[Material for this task — start]

-- ==== Sys2Proof/Machine/NetOps.lean ====
section
/-! DEFINITION. Counters (R269–R272), the DMA engine (R265–R267) and its transfers to fabric peers (R457). -/
namespace Sys2Proof.Machine

/-! ### Counters -/

/-- Which counter a reference of a polder names, where it exists: scope, unit or polder, and index. -/
def ctrKey (polder : Nat) (c : CtrRef) : Nat × Nat × Nat := (c.scope, if c.scope = 2 then polder else if c.scope = 3 then 255 else c.unit, c.index)

/-- The place of a polder or device counter. -/
def State.ctrHome (s : State) (polder : Nat) (c : CtrRef) : Option (Nat × Nat) :=
  s.image.bind (fun im => im.counterHome (if c.scope = 2 then polder else 255) c.index)

/-- The value of a counter; none where its place in shared memory cannot be read (R260). -/
def State.ctrGet (s : State) (polder : Nat) (c : CtrRef) : Option Nat × State :=
  if c.scope = 0 then (some (s.nat (Reg.coreCounter c.unit c.index)), s)
  else if c.scope = 1 then (some (s.nat (Reg.coreClusterCounter c.unit c.index)), s)
  else match s.ctrHome polder c with
    | none => (none, s)
    | some (cl, off) =>
      let r := s.sharedRead cl off 4
      (r.1.map leNat, r.2)

/-- A counter set. -/
def State.ctrSet (s : State) (polder : Nat) (c : CtrRef) (v : Nat) : State :=
  if c.scope = 0 then s.setNat (Reg.coreCounter c.unit c.index) v
  else if c.scope = 1 then s.setNat (Reg.coreClusterCounter c.unit c.index) v
  else match s.ctrHome polder c with
    | none => s
    | some (cl, off) => s.sharedWrite cl off (leBytes 4 v)

/-- WAIT_GE holds of a counter's value (R269). -/
def waitHolds (counter value : Nat) : Bool := decide ((counter + 2 ^ 32 - value % 2 ^ 32) % 2 ^ 32 < 2 ^ 31)

/-- VALUE of a COUNTER_OP. -/
def ctrValue (d : Desc) : Nat := dfld d 0x1C 4

/-- The waits on a counter that its new value satisfies are woken (R272). -/
def State.wake (s : State) (key : Nat × Nat × Nat) (v : Nat) : State :=
  let ids := (s.cmds.filter (fun c => decide (c.phase = .running) && decide (c.work = .wait) &&
    decide (ctrKey (s.polderOf c) (ctrRef c.desc 0x10) = key) && waitHolds v (ctrValue c.desc))).map (fun c => c.id)
  ids.foldl (fun (s : State) i => s.endCmd i St.ok none) s

/-- The home of a counter refuses operations from outside (R287): the core's dike, or the polder's for what lies in it; device
counters are served. -/
def State.ctrFenced (s : State) (c : CtrRef) (polder : Nat) : Bool :=
  if c.scope = 0 then s.fencedCore c.unit
  else if c.scope = 1 then s.fencedCluster c.unit
  else if c.scope = 2 then s.bit Reg.dikePolder polder || s.resets.jobs.any (fun j => decide (4 ≤ j.level))
  else s.resets.jobs.any (fun j => decide (4 ≤ j.level))

/-- The internal address of a polder or device counter; a register's counter has none. -/
def State.ctrAddr (s : State) (polder : Nat) (c : CtrRef) : Nat :=
  match s.ctrHome polder c with
  | some (cl, off) => 2 ^ 40 + 2 ^ 32 * cl + off
  | none => 0

/-- A command whose counter operation has answered a status ends (R260, R162): a counter word that cannot be read leaves its
address. -/
def State.ctrEnd (s : State) (id polder : Nat) (c : CtrRef) (st : Nat) : State :=
  if st = St.uncorrectable then s.failCmd id (st, s.ctrAddr polder c) else s.endCmd id st none

/-- An ADD at its home (R269, R272): the status with which it ends. -/
def State.ctrAdd (s : State) (polder : Nat) (c : CtrRef) (v : Nat) : Nat × State :=
  if s.ctrFenced c polder then (St.fenced, s)
  else match s.ctrGet polder c with
    | (none, s) => (St.uncorrectable, s)
    | (some x, s) =>
      let y := (x + v) % 2 ^ 32
      (St.ok, (s.ctrSet polder c y).wake (ctrKey polder c) y)

/-! ### DMA -/

/-- ENDPOINT. -/
def dmaEp (d : Desc) : Nat := dfld d 0x2A 2
/-- XFLAGS.SIGNAL. -/
def dmaSignal (d : Desc) : Bool := Machine.bit (dbyte d 0x2C) 0

/-- The cores on whose DMA engines a local transfer runs, with the bytes each writes. -/
def State.dmaShares (s : State) (c : Cmd) : List (Nat × Nat) := (dmaSegs (dmaLen c.desc)).zipIdx.map (fun x => (s.dmaCore c x.2, x.1.2))

/-- The bytes to write at the destination: those of the source, but undefined where the ranges overlap (R265). -/
def dmaBytes (src dst n : Nat) (bs : List Byte) (free : List Byte) : List Byte :=
  if overlap src n dst n then
    bs.zipIdx.map (fun b => if src ≤ dst + b.2 && decide (dst + b.2 < src + n) then free.getD b.2 0 else b.1)
  else bs

/-- A segment of a DMA inside the module: the engine's core, its place in the transfer, and its length. -/
def State.dmaParts (s : State) (c : Cmd) : List (Nat × Nat × Nat) :=
  (dmaSegs (dmaLen c.desc)).zipIdx.map (fun x => (s.dmaCore c x.2, x.1.1, x.1.2))

/-- A segment read. -/
def Run.dmaRead (c : Cmd) (p : Nat) (x : Nat × Nat × Nat) : Run (List Byte) :=
  Run.read (reqDma c x.1) p (c.addr 0x10 + x.2.1) x.2.2
/-- A segment written. -/
def Run.dmaPut (c : Cmd) (p : Nat) (x : Nat × Nat × Nat) (bs : List Byte) : Run Unit := do
  Run.write (reqDma c x.1) c.id p (c.addr 0x18 + x.2.1) bs
  modify (fun s => s.addCnt (Reg.coreCntDma x.1) x.2.2)

/-- A DMA inside the module (R265): segment by segment; where the ranges overlap, all is read before anything is written, and the bytes
of the overlap are free. -/
def Run.dmaLocal (c : Cmd) (p : Nat) : Run Unit := do
  let parts := (← get).dmaParts c
  let n := dmaLen c.desc
  if overlap (c.addr 0x10) n (c.addr 0x18) n then
    let data ← parts.mapM (Run.dmaRead c p)
    let out := dmaBytes (c.addr 0x10) (c.addr 0x18) n data.flatten ((← get).freeBytes n)
    modify State.fresh
    for x in parts do Run.dmaPut c p x (lslice out x.2.1 x.2.2)
  else
    for x in parts do Run.dmaPut c p x (← Run.dmaRead c p x)

/-- A multicast (R266): the source is read once, and every destination core receives the data; a destination that refuses does
not keep the others from it (R287). -/
def Run.dmaTree (c : Cmd) (p : Nat) (t : TreeRec) : Run Unit := do
  let rq := fun col => if t.bdRoot then reqBdDma c else reqDma c t.source col
  let off := addrOff (c.addr 0x18)
  let bs ← Run.read rq p (c.addr 0x10) (dmaLen c.desc)
  let mut bad : Option Fail := none
  for n in bitsOf 256 t.dest do
    let s ← get
    match Run.write rq c.id p (2 * 2 ^ 40 + n * 2 ^ 32 + off) bs s with
    | .ok _ s => set (if t.bdRoot then s else s.addCnt (Reg.coreCntDma t.source) (dmaLen c.desc))
    | .error e s => do
      set s
      if bad.isNone then bad := some e
  match bad with
  | some e => throw e
  | none => pure ()

/-- The signal at the end of a DMA, and its status (R267). -/
def State.dmaEnd (s : State) (c : Cmd) : State :=
  if dmaSignal c.desc then
    let r := s.ctrAdd (s.polderOf c) (ctrRef c.desc 0x30) 1
    r.2.ctrEnd c.id (s.polderOf c) (ctrRef c.desc 0x30) r.1
  else s.endCmd c.id St.ok none

/-- WRITE frames of a segment (R446, R457): at most 4,096 bytes each; the last of the message carries LAST, and with SIGNAL
the last of the transfer ORDERED (R452). -/
def State.sendWrites (s : State) (c : Cmd) (base : Nat) (data : List Byte) (final : Bool) : State :=
  let dst := c.addr 0x18
  let ps := chunks 4096 data
  let s := { s with fab := { s.fab with msg := (s.fab.msg + 1) % 2 ^ 32 } }
  ps.zipIdx.foldl (fun (s : State) x =>
    let last := decide (x.2 + 1 = ps.length)
    let fl := b2n last + (if last && final && dmaSignal c.desc then 4 else 0)
    s.sendSeq (addrDevice dst) 0x01 fl s.fab.msg
      (beBytes 2 (dmaEp c.desc) ++ [0, 0] ++ beBytes 4 (addrPeerOff dst + base + 4096 * x.2)) x.1 (some c.id)) s

/-- A DMA to a fabric peer (R457): its segments as WRITE frames. -/
def Run.dmaOut (c : Cmd) (p : Nat) : Run Unit := do
  let segs := dmaSegs (dmaLen c.desc)
  for x in segs.zipIdx do
    let n := (← get).dmaCore c x.2
    let bs ← Run.read (reqDma c n) p (c.addr 0x10 + x.1.1) x.1.2
    modify (fun s => (s.sendWrites c x.1.1 bs (decide (x.2 + 1 = segs.length))).addCnt (Reg.coreCntDma n) x.1.2)

/-- A DMA from a fabric peer (R457): one READ_REQ for each segment; with SIGNAL the last carries ORDERED (R452). -/
def State.dmaIn (s : State) (c : Cmd) : State :=
  let src := c.addr 0x10
  let n := (dmaSegs (dmaLen c.desc)).length
  (dmaSegs (dmaLen c.desc)).zipIdx.foldl (fun (s : State) x =>
    let final := decide (x.2 + 1 = n) && dmaSignal c.desc
    let x := x.1
    let d := addrDevice src
    let psn := (s.flow d).next
    let s := { s with fab := { s.fab with msg := (s.fab.msg + 1) % 2 ^ 32 } }
    let s := s.sendSeq d 0x02 (if final then 5 else 1) s.fab.msg
      (beBytes 2 (dmaEp c.desc) ++ [0, 0] ++ beBytes 4 (addrPeerOff src + x.1) ++ beBytes 4 x.2) [] (some c.id)
    s.updCmd c.id (fun k => match k.work with
      | .fabric w => { k with work := .fabric (w ++ [(2 ^ 32 * d + psn, x.1, x.2)]) }
      | _ => k)) s

/-- Segments of a transfer with a fabric peer that have not ended (R265, R457): a request whose data is to come, or a WRITE frame that is
not acknowledged. -/
def State.openSegs (s : State) (c : Cmd) : List Nat :=
  match c.work with
  | .fabric want =>
    let reads := (want.filter (fun w => decide (w.2.2 ≠ 0))).map (fun w => w.2.1 / 65536)
    let writes := s.fab.flows.flatMap (fun e => match e.2 with
      | some f => (f.unacked.filter (fun t => t.owner == some c.id && t.typ == 0x01)).map
          (fun t => (beNat (lslice t.area 4 4) - addrPeerOff (c.addr 0x18)) / 65536)
      | none => [])
    (reads ++ writes).eraseDups
  | _ => []

/-- The stays of a transfer on cores whose segments have all ended come to their end. -/
def State.closeSegs (s : State) (c : Cmd) : State :=
  let busy := (s.openSegs c).map (s.dmaCore c)
  { s with resets := { s.resets with spans := s.resets.spans.map (fun x =>
      if x.cmd = c.id && x.till.isNone && !busy.contains x.core then { x with till := some s.tick } else x) } }

/-- Frames of a command that have not been acknowledged (R455). -/
def State.unackedOf (s : State) (id : Nat) : Nat :=
  s.fab.flows.foldl (fun n e => n + (match e.2 with
    | some f => f.unacked.countP (fun t => t.owner == some id)
    | none => 0)) 0

/-- A transfer whose frames are acknowledged and whose data has come ends (R455, R267). -/
def State.fabricCheck (s : State) (id : Nat) : State :=
  match s.cmd? id with
  | none => s
  | some c => match c.phase, c.work with
    | .running, .fabric want =>
      if s.unackedOf id = 0 && want.all (fun w => decide (w.2.2 = 0)) then (s.dmaEnd c).spanEnd id else s.closeSegs c
    | _, _ => s

/-- The stays of a DMA on its cores' engines begin. -/
def State.dmaSpans (s : State) (c : Cmd) : State :=
  (((s.dmaShares c).map (fun x => x.1)).eraseDups).foldl (fun (s : State) n => s.spanStart n c) s

/-- A DMA runs (R265–R267, R457). -/
def State.dmaRun (s : State) (c : Cmd) : State :=
  let p := s.polderOf c
  let ended := fun (r : Run Unit) (s : State) => match r s with
    | .ok _ s => (s.dmaEnd c).spanEnd c.id
    | .error e s => (match e.addr with
      | some a => s.failCmd c.id (e.status, a)
      | none => s.endCmd c.id e.status none).spanEnd c.id
  if addrSpace (c.addr 0x18) = 0x20 then
    let s := (s.beginCmd c.id (.fabric [])).dmaSpans c
    match Run.dmaOut c p s with
    | .ok _ s => s
    | .error e s => (s.failCmd c.id (e.status, e.addr.getD 0)).spanEnd c.id
  else if addrSpace (c.addr 0x10) = 0x20 then ((s.beginCmd c.id (.fabric [])).dmaSpans c).dmaIn c
  else
    let s := s.beginCmd c.id .none
    if dmaTree c.desc = 0xFFFF then ended (Run.dmaLocal c p) (s.dmaSpans c)
    else match s.tree? (dmaTree c.desc) with
      | none => s.endCmd c.id St.notPermitted none
      | some t => ended (Run.dmaTree c p t) (if t.bdRoot then s else s.spanStart t.source c)

/-- The checks of a DMA at fetch (R157, R265–R267, R457). -/
def State.dmaCheck (s : State) (polder : Nat) (d : Desc) : Nat :=
  let src := dfld d 0x10 6
  let dst := dfld d 0x18 6
  let n := dmaLen d
  let fabSrc := decide (addrSpace src = 0x20)
  let fabDst := decide (addrSpace dst = 0x20)
  let fab := fabSrc || fabDst
  let multi := decide (dmaTree d ≠ 0xFFFF)
  let ref := ctrRef d 0x30
  let sig := if dmaSignal d then s.ctrCheck polder ref else St.ok
  let tree := s.tree? (dmaTree d)
  let srcN := match tree with
    | some t => if t.bdRoot then 0 else t.source
    | none => addrCore dst
  if n = 0 || decide (2 ^ 32 < n) || decide (2 ≤ dbyte d 0x2C) || !rangeOk src n || !rangeOk dst n || (fabSrc && fabDst) || (fab && multi) ||
      (dmaSignal d && decide (ref.resv ≠ 0)) || (multi && (decide (addrSpace dst ≠ 2) || decide (addrCore dst ≠ srcN))) then St.badDescriptor
  else if sig = St.badDescriptor then sig
  else if fab && s.needsHigh (addrDevice (if fabSrc then src else dst)) then St.absentUnit
  else if multi && (match tree with
    | some t => decide (t.owner ≠ polder)
    | none => true) then St.notPermitted
  else if fab && s.local?.isNone then St.notPermitted
  else if fab && (match s.peer polder (addrDevice (if fabSrc then src else dst)) with
    | some r => !r.rights.testBit (if fabSrc then 0 else 1) || decide (dmaEp d < r.epFirst) || decide (r.epFirst + r.epCount ≤ dmaEp d)
    | none => true) then St.notPermitted
  else
    let a := if fabSrc then St.ok else s.rangeCheck .dma polder src n 1
    let b := if fabDst || multi then St.ok else s.rangeCheck .dma polder dst n 2
    if a ≠ St.ok then a else if b ≠ St.ok then b else sig

end Sys2Proof.Machine
end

[Material for this task — finish]

Give back, word for word, only the lines above from the line holding "let bs ← Run.read (reqDma" to the line holding "not acknowledged. -/", both included.

Solution for this problem:
    let bs ← Run.read (reqDma c n) p (c.addr 0x10 + x.1.1) x.1.2
    modify (fun s => (s.sendWrites c x.1.1 bs (decide (x.2 + 1 = segs.length))).addCnt (Reg.coreCntDma n) x.1.2)

/-- A DMA from a fabric peer (R457): one READ_REQ for each segment; with SIGNAL the last carries ORDERED (R452). -/
def State.dmaIn (s : State) (c : Cmd) : State :=
  let src := c.addr 0x10
  let n := (dmaSegs (dmaLen c.desc)).length
  (dmaSegs (dmaLen c.desc)).zipIdx.foldl (fun (s : State) x =>
    let final := decide (x.2 + 1 = n) && dmaSignal c.desc
    let x := x.1
    let d := addrDevice src
    let psn := (s.flow d).next
    let s := { s with fab := { s.fab with msg := (s.fab.msg + 1) % 2 ^ 32 } }
    let s := s.sendSeq d 0x02 (if final then 5 else 1) s.fab.msg
      (beBytes 2 (dmaEp c.desc) ++ [0, 0] ++ beBytes 4 (addrPeerOff src + x.1) ++ beBytes 4 x.2) [] (some c.id)
    s.updCmd c.id (fun k => match k.work with
      | .fabric w => { k with work := .fabric (w ++ [(2 ^ 32 * d + psn, x.1, x.2)]) }
      | _ => k)) s

/-- Segments of a transfer with a fabric peer that have not ended (R265, R457): a request whose data is to come, or a WRITE frame that is
not acknowledged. -/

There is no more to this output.